CYP2D6 Substrate Use by Indication
Overall, 66.2% of residents in the OAB cohort received CYP2D6 substrates indicated for the treatment of depression, psychotic disorder, or other psychiatric diseases; 58.8% received CYP2D6 substrates for pain and supportive care (Table 2). Prevalence of CYP2D6 substrate use in the mirabegron cohort was generally similar to the OAB cohort when classified by indication; however, the largest disparity in prescribing prevalence between cohorts was seen among medications for OAB and lower urinary tract disorders (31.6% of residents in the OAB cohort vs 20.1% in the mirabegron cohort).
CYP2D6 Substrates With Risk of QT Prolongation
During the analysis period, 84.0% of residents in the OAB cohort and 78.3% in the mirabegron cohort received ≥1 CYP2D6 substrate with any risk of QT prolongation. Within the OAB cohort, 38.1%, 58.5%, and 46.5% of residents received CYP2D6 substrates with known, possible, and conditional risk of QT prolongation, respectively (Table 3). Within the mirabegron cohort, 37.1%, 47.6%, and 43.1% of residents received CYP2D6 substrates with known, possible, and conditional risk of QT prolongation, respectively. In both cohorts, donepezil and hydrocodone were the most frequently prescribed medication with a known and possible risk for QT prolongation, respectively. Trazodone was the most frequently prescribed medication with a conditional risk for QT prolongation in both cohorts.
CYP2D6 Substrates With Anticholinergic Properties
Overall, 90.6% of residents in the OAB cohort and 85.7% in the mirabegron cohort received ≥1 CYP2D6 substrate with any anticholinergic properties (Table 4). When classified by treatment indication, 66.0% of residents in the OAB cohort and 64.6% in the mirabegron cohort received a CYP2D6 substrate with any anticholinergic properties indicated for the treatment of depression or other psychiatric disease (ie, anxiety, bipolar disorder, schizophrenia) during the analysis period; 56.6% of residents in the OAB cohort and 49.7% in the mirabegron cohort received ≥1 CYP2D6 substrate with any anticholinergic properties for pain and supportive care.
CYP2D6 Substrates With Narrow Therapeutic Index or Black Box Warning/Contraindication With CYP2D6 Inhibitor
In the OAB and mirabegron cohorts, 38.3% and 37.6% of residents, respectively, received ≥1 CYP2D6 substrate of interest with a narrow therapeutic index during the analysis period (Table 5), and 24.0% and 21.3% of residents, respectively, received a CYP2D6 substrate with a black box warning or contraindication when prescribed with a CYP2D6 inhibitor (Table 6). Tramadol was the most frequently prescribed CYP2D6 substrate meeting these criteria in both cohorts.
Discussion
Approximately 25% of all drugs are CYP2D6 substrates, and a substantial percentage of these medications are highly prescribed in the United States.19 In this analysis, almost all residents of LTC facilities with OAB had ≥1 prescription claim for a CYP2D6 substrate during the 5-year analysis window. Within the OAB and mirabegron cohorts, most residents had a prescription claim for a CYP2D6 substrate with varying degrees of anticholinergic properties. Approximately one-third of residents in both cohorts had a prescription claim for a CYP2D6 substrate with a known risk of QT prolongation or with a narrow therapeutic index. Additionally, nearly one-quarter of residents with OAB receiving mirabegron had ≥1 claim for a CYP2D6 substrate with a boxed warning and/or a contraindication for use with CYP2D6 inhibitors. Although using CYP2D6 substrates is unavoidable and generally safe in most instances, providers should be cognizant of the risks associated with coprescribing CYP2D6 substrates with CYP2D6 inhibitors.

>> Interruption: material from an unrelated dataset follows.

-- ==== Sys2Proof/Laws/Dispatch.lean ====
section
/-! SUPPORT. Laws/Dispatch.lean: which meaning each command runs, one lemma for each command, so that no proof unfolds the dispatch. -/

namespace Sys2Proof.Machine

open Sys2Proof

The risks of DDIs are amplified in older adults, especially those in LTC facilities, given the higher prevalence of polypharmacy.20 Although we are unable to determine whether potential DDIs may have been raised by consultant pharmacists and subsequently revised by the prescriber, the high proportion of older adults in LTC facilities exposed to CYP2D6 substrates in our analyses highlights the need for health care providers to monitor resident medication regimens. Multiple studies have shown that older adults may have clinically significant adverse reactions (ie, renal dysfunction and/or dehydration, sedation, hypotension, bradycardia) from DDIs,21 which may lead to hospital admissions.22 Thus, proactively identifying DDIs may lead to improved patient safety.
Computerized physician order entry (CPOE) systems and electronic health record (EHR) databases are intended to assist physicians and pharmacists in monitoring patient medication regimens and clinical results, minimize occurrence of adverse drug reactions or DDIs, and provide medication safety alerts and decision-making support when potential DDIs are encountered. However, some CPOE databases may increase the likelihood of prescribing errors,23 and a lack of EHR database standardization may create disparities among safety performance scores.24 Furthermore, an analysis of a CPOE system at a community hospital showed that only 0.7% of 466,311 prescriptions were considered true medication errors after discussions between pharmacy staff and the prescriber.25 A prospective study showed that pharmacists considered 62% of medication alerts unhelpful and 50% unimportant.26 A retrospective database analysis found that the most common reasons for DDI override were as follows: the interaction was deemed not clinically significant (21.6%), the interaction was currently or previously tolerated by the patient (21.6% and 12.3%, respectively), and one of the offending agents was no longer prescribed to the patient (8.0%).27 Constant override of medication alerts puts both pharmacists and clinicians at risk for alert fatigue, which may increase the likelihood of inappropriate prescribing.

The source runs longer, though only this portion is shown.